***** Excerpted records
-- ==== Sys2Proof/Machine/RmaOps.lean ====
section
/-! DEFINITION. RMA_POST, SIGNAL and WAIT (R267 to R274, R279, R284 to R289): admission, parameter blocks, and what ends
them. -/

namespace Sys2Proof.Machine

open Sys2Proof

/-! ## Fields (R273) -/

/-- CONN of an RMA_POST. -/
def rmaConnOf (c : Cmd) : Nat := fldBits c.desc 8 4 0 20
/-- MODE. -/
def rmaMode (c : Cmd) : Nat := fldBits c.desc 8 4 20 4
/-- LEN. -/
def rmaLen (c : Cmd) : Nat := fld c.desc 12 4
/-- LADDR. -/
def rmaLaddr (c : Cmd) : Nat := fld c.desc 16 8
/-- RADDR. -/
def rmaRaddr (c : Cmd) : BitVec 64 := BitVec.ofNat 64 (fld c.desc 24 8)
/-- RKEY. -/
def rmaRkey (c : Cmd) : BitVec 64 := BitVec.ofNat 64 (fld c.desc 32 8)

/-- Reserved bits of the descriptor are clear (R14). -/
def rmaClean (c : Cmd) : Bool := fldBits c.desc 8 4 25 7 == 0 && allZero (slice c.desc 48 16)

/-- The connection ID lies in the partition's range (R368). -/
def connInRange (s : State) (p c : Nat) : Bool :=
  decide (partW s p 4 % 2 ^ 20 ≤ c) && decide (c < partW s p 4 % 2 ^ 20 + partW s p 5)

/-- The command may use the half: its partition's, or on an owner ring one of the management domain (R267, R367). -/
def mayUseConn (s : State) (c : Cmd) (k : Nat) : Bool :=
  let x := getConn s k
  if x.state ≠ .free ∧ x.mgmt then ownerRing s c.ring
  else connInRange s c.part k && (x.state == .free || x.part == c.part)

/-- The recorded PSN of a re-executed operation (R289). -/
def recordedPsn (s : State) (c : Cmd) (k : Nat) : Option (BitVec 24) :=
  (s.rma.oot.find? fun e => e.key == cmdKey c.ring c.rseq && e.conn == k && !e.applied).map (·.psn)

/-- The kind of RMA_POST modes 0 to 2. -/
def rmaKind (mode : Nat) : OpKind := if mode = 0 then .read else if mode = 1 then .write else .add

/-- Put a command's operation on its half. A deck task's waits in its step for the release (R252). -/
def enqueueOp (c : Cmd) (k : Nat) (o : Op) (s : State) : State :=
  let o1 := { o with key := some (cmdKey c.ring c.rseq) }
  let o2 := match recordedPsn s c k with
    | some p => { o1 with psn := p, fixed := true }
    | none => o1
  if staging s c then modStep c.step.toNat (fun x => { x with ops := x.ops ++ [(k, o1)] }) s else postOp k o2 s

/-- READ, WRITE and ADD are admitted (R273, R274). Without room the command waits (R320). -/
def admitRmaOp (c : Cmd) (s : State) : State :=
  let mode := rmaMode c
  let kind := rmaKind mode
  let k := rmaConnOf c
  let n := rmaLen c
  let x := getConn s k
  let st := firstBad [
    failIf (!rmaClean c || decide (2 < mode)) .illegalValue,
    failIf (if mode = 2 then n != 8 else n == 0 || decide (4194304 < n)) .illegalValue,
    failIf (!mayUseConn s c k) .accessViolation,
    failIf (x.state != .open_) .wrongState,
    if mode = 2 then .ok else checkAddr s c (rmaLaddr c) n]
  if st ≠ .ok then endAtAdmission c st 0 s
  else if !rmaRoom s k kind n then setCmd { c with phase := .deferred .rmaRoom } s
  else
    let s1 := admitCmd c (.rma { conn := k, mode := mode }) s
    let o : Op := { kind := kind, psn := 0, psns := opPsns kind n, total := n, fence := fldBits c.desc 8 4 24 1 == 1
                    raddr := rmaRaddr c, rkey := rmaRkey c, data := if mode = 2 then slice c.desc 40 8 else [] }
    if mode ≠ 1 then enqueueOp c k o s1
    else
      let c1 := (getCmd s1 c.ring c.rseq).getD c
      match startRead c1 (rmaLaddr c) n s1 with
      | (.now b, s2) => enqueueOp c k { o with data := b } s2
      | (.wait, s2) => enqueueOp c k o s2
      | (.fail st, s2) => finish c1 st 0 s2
**********
Search the data above for lines holding "slice" and copy each of them.

def rmaClean (c : Cmd) : Bool := fldBits c.desc 8 4 25 7 == 0 && allZero (slice c.desc 48 16)
                    raddr := rmaRaddr c, rkey := rmaRkey c, data := if mode = 2 then slice c.desc 40 8 else [] }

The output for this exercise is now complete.